Controle 4: Kan het apparaat niet vinden in het scherm Printerinstellingen controleren tijdens de instelling van het draadloze LAN

Controleer de configuratie van de draadloze router en zorg dat het apparaat niet te ver van de draadloze router is geplaatst.
-
Locatie van draadloze router controleren
Nadat u de instelling van de draadloze router hebt gecontroleerd, zorgt u dat het apparaat niet te ver van de draadloze router is geplaatst.
Plaats de draadloze router en het apparaat zonder obstakels ertussen. Draadloze communicatie tussen verschillende kamers of verschillende verdiepingen is over het algemeen gebrekkig. De draadloze communicatie kan worden verhinderd door bouwmaterialen die metaal of beton bevatten. Als het apparaat niet kan communiceren met de computer via een draadloos LAN vanwege een muur, plaatst u het apparaat en de computer in dezelfde ruimte.
Als een apparaat zoals een magnetron dat radiogolven van dezelfde frequentie uitzendt als een draadloze router in de buurt staat, kant dat storingen veroorzaken. Plaats de draadloze router zo ver mogelijk van de storingsbronnen.
-
Instellingen van draadloze router controleren
Het apparaat en de draadloze router moeten zijn verbonden op een bandbreedte van 2,4 GHz.

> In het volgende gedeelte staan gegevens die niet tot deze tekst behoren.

-- ==== Sys2Proof/Machine/LaneController.lean ====
section
/-! DEFINITION. The lane controller (R42 to R53, R63, R64), the order arbiter's choice (R56 to R58), node health (R48), and
the roll call unit's handling of poll answers (R73 to R81). -/

namespace Sys2Proof.Machine

/-! ### Node health (R27, R48) -/

/-- A valid answer's effect on its node's record (R48, R27): ALIVE, miss count 0, the busy mark as the answer says. -/
def State.nodeAnswered (s : State) (n : Nat) (busy : Bool) : State :=
  s.modNode n fun r => { r with health := .alive, miss := 0, busy := busy }

/-- The preferred lane follows a valid answer that came on the other lane (R48). While STORE is COPYING the change is
noted (log entry 4). -/
def State.preferLane (s : State) (n : Nat) (l : Lane) : State :=
  if (s.node n).cfg.lane = l then s
  else
    let s := s.modNode n fun r => { r with cfg := { r.cfg with lane := l } }
    if s.store.state = .copying then { s with store := { s.store with laneMoved := s.store.laneMoved.set n true } } else s

/-- A node becomes LOST (R48): the interlock is told of a LOCO, and a LAMP's owed reply is answered (R177). NODE-LOST comes
before what those bring (log entry 42). -/
def State.nodeLost (s : State) (n : Nat) : State :=
  let s := s.raise .nodeLost (word n)
  if s.isKind n .loco then s.causeSafe 6 n s.sky.clock
  else if s.isKind n .lamp then s.failOwed n .noAnswer
  else s

/-- A FAILED exchange counted against its node (R48). -/
def State.nodeFailed (s : State) (n : Nat) : State :=
  let r := s.node n
  let miss := min 15 (r.miss + 1)
  match r.health with
  | .lost => s.modNode n fun x => { x with miss := miss }
  | .alive =>
    if s.params.lostLimit ≤ miss then (s.modNode n fun x => { x with miss := miss, health := .lost }).nodeLost n
    else (s.modNode n fun x => { x with miss := miss, health := .suspect }).raise .nodeSuspect (word n)
  | .suspect =>
    if s.params.lostLimit ≤ miss then (s.modNode n fun x => { x with miss := miss, health := .lost }).nodeLost n
    else s.modNode n fun x => { x with miss := miss }

/-! ### What an answer does (R49, R50, R85) -/

/-- The reply of an answerable order answered DONE (R49): the node's value word, or the step a SPEED carried (R146). -/
def doneValues (verb : NodeVerb) (args : List Word) (value : Word) : List Word :=
  if verb = .speed then [args.getD 0 0] else [value]

/-- What the end of an order the node has acted on does to the records, by verb (R49, R50, R146, R154, R157): the train's
current step, the ride's motion, the claim. -/
def State.orderActed (s : State) (n : Nat) (verb : NodeVerb) (args : List Word) (claim : Nat) : State :=
  match verb with
  | .speed => (s.tellStep n (args.getD 0 0).toNat).lower n claim
  | .halt => (s.tellStep n 0).lower n claim
  | .turn => s.turnAnswered n (args.getD 0 0).toNat claim
  | .throw | .level | .set | .pulse => s.lower n claim
  | .park | .query => s

/-- An order answered DONE (R49, R85): overtaking, tellings, lowering, and the reply. -/
def State.orderDone (s : State) (n : Nat) (verb : NodeVerb) (args : List Word) (origin : Origin) (claim : Nat)
    (value : Word) (now : ShowTime) : State :=
  let s := if verb = .query then s else s.overtake n now
  let s :=
    match verb with
    | .throw => s.tellThrow n (origin == Origin.interlock) (.inPosition (posOf (args.getD 0 0))) now
    | .park => s.parkTold n .still 0
    | .speed | .halt | .turn | .level | .set | .pulse | .query => s
  (s.orderActed n verb args claim).answer .laneController origin .done none (doneValues verb args value)

/-- An order answered ACCEPTED (R49, R85, R86, R91): overtaking, then an entry if one can be made, with its tellings; an
untracked order is disposed of by origin. A QUERY makes no entry and an answerable one is answered FAILED NO-VALUE. -/
def State.orderAccepted (s : State) (n : Nat) (verb : NodeVerb) (args : List Word) (origin : Origin) (claim : Nat)
    (number : Mod16) (now : ShowTime) : State :=
  if verb = .query then s.answer .laneController origin .failed (some .noValue) []
  else
    let s := s.overtake n now
    if s.canTrack n then
      let s := s.track1 n verb (args.getD 0 0) origin number
      let s :=
        match verb with
        | .throw => s.tellThrow n (origin == Origin.interlock) .moving now
        | .park => s.parkTold n .parking claim
        | .speed | .halt | .turn | .level | .set | .pulse | .query => s
      s.orderActed n verb args claim
    else
      let s :=
        match verb with
        | .throw => s.tellThrow n (origin == Origin.interlock) (.unknown 1) now
        | .park => s.parkLost n
        | .speed | .halt | .turn | .level | .set | .pulse | .query => s
      (s.orderActed n verb args claim).answer .laneController origin .failed (some .untracked) []

/-- An order answered BUSY or REFUSED, or whose exchange ended FAILED (R49, R50): the interlock is told of a THROW, and an
answerable cue is answered. -/
def State.orderNotActed (s : State) (n : Nat) (verb : NodeVerb) (origin : Origin) (w : ThrowTelling)
    (o : ReplyOutcome) (r : Reason) (values : List Word) (now : ShowTime) : State :=
  let s := if verb = .throw then s.tellThrow n (origin == Origin.interlock) w now else s
  s.answer .laneController origin o (some r) values

/-- The end of an order's exchange (R49, R50), for every origin but the enquiry unit's. -/
def State.orderEnded (s : State) (n : Nat) (verb : NodeVerb) (args : List Word) (origin : Origin) (claim : Nat)
    (number : Mod16) (x : End) (now : ShowTime) : State :=
  match x with
  | .done v => s.orderDone n verb args origin claim v now
  | .accepted => s.orderAccepted n verb args origin claim number now
  | .busy => s.orderNotActed n verb origin (.unchanged 1) .refused .busy [] now
  | .refused c => s.orderNotActed n verb origin (.unchanged 1) .refused .nodeRefused [c] now
  | .failed => s.orderNotActed n verb origin (.unknown 1) .failed .noAnswer [] now

/-- A HALT from the STOP queue that succeeded (R50, R85, R146), answered DONE with a value word (R49). -/
def State.haltDone (s : State) (n : Nat) (origin : Origin) (value : Word) (now : ShowTime) : State :=
  (((s.overtake n now).tellStep n 0).lower n 0).answer .laneController origin .done none [value]

/-- The end of a STOP queue entry's exchange (R50): a HALT that does not succeed is a cause of SAFE with code 5 (R113), a
PARK ends as an order of its origin does (R49). ACCEPTED is treated as DONE, with the 0 that its value bytes are (R50, log
entry 16). A failed HALT's SAFE entry comes before the cue's own reply (log entry 42). -/
def State.stopEnded (s : State) (e : StopEntry) (number : Mod16) (x : End) (now : ShowTime) : State :=
  match e.verb with
  | .park => s.orderEnded e.node .park [] e.origin e.claim number x now
  | .halt =>
    match x with
    | .done v => s.haltDone e.node e.origin v now
    | .accepted => s.haltDone e.node e.origin 0 now
    | .busy => (s.causeSafe 5 e.node now).answer .laneController e.origin .refused (some .busy) []
    | .refused c => (s.causeSafe 5 e.node now).answer .laneController e.origin .refused (some .nodeRefused) [c]
    | .failed => (s.causeSafe 5 e.node now).answer .laneController e.origin .failed (some .noAnswer) []

/-- A lamp's owed reply answered by the exchange it was SENT with (R177). -/
def State.owedAnswered (s : State) (n : Nat) (o : ReplyOutcome) (r : Option Reason) (values : List Word) : State :=
  match s.owedOf n with
  | none => s
  | some w => if w.sent then (s.setOwed n none).offerReply .skyUnit (cueReply w.tag o r values) else s

/-- The end of a lamp resend (R50, R154, R177): delivered and lowered, or marked again; the owed reply answered. -/
def State.lampEnded (s : State) (n level claim : Nat) (x : End) : State :=
  match x with
  | .done _ => (s.lower n claim).owedAnswered n .done none [word level]
  | .accepted => (s.lower n claim).owedAnswered n .done none [word level]
  | .busy => (s.markResend n).owedAnswered n .refused (some .busy) []
  | .refused c => (s.markResend n).owedAnswered n .refused (some .nodeRefused) [c]
  | .failed => (s.markResend n).owedAnswered n .failed (some .noAnswer) []

/-- The end of an exchange handed to the blocks that wait on it (R49, R50). A poll's answer goes to the roll call unit; a
failed poll leaves everything as R74 states. -/
def State.handOn (s : State) (x : Exchange) (e : End) (now : ShowTime) : State :=
  match x.item with
  | .order o =>
    match o.origin with
    | .enquiry k => s.fetchEnded k (fetchOutcome e)
    | .confirmed _ | .posted _ | .interlock | .rest => s.orderEnded x.node o.verb o.args o.origin o.claim x.number e now
  | .stop o => s.stopEnded o x.number e now
  | .lamp level _ claim => s.lampEnded x.node level claim e
  | .poll _ => s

Zorg dat de draadloze router voor de bestemming van het apparaat is geconfigureerd voor gebruik van de bandbreedte 2,4 GHz.
Voor meer informatie over de draadloze router raadpleegt u de instructiehandleiding van de draadloze router of neemt u contact op met de fabrikant.
Nadat u de bovenstaande maatregelen hebt getroffen, klikt u op Opnieuw detecteren (Redetect) in het scherm Printerinstellingen controleren (Check Printer Settings) om het apparaat opnieuw te detecteren.
Als het apparaat wordt gevonden, volgt u de aanwijzingen op het scherm om door te gaan met het instellen van de netwerkcommunicatie.
Als het apparaat nog niet is gevonden:
Als het apparaat nog niet is gedetecteerd nadat alle items zijn gecontroleerd, sluit u het apparaat aan op de computer met een USB- kabel om de netwerkcommunicatie in te stellen.
Schakel het selectievakje Netwerkverbinding instellen via USB (Set up the network connection via USB) op het tabblad Printerinstellingen controleren (Check Printer Settings) in en klik op Volgende (Next).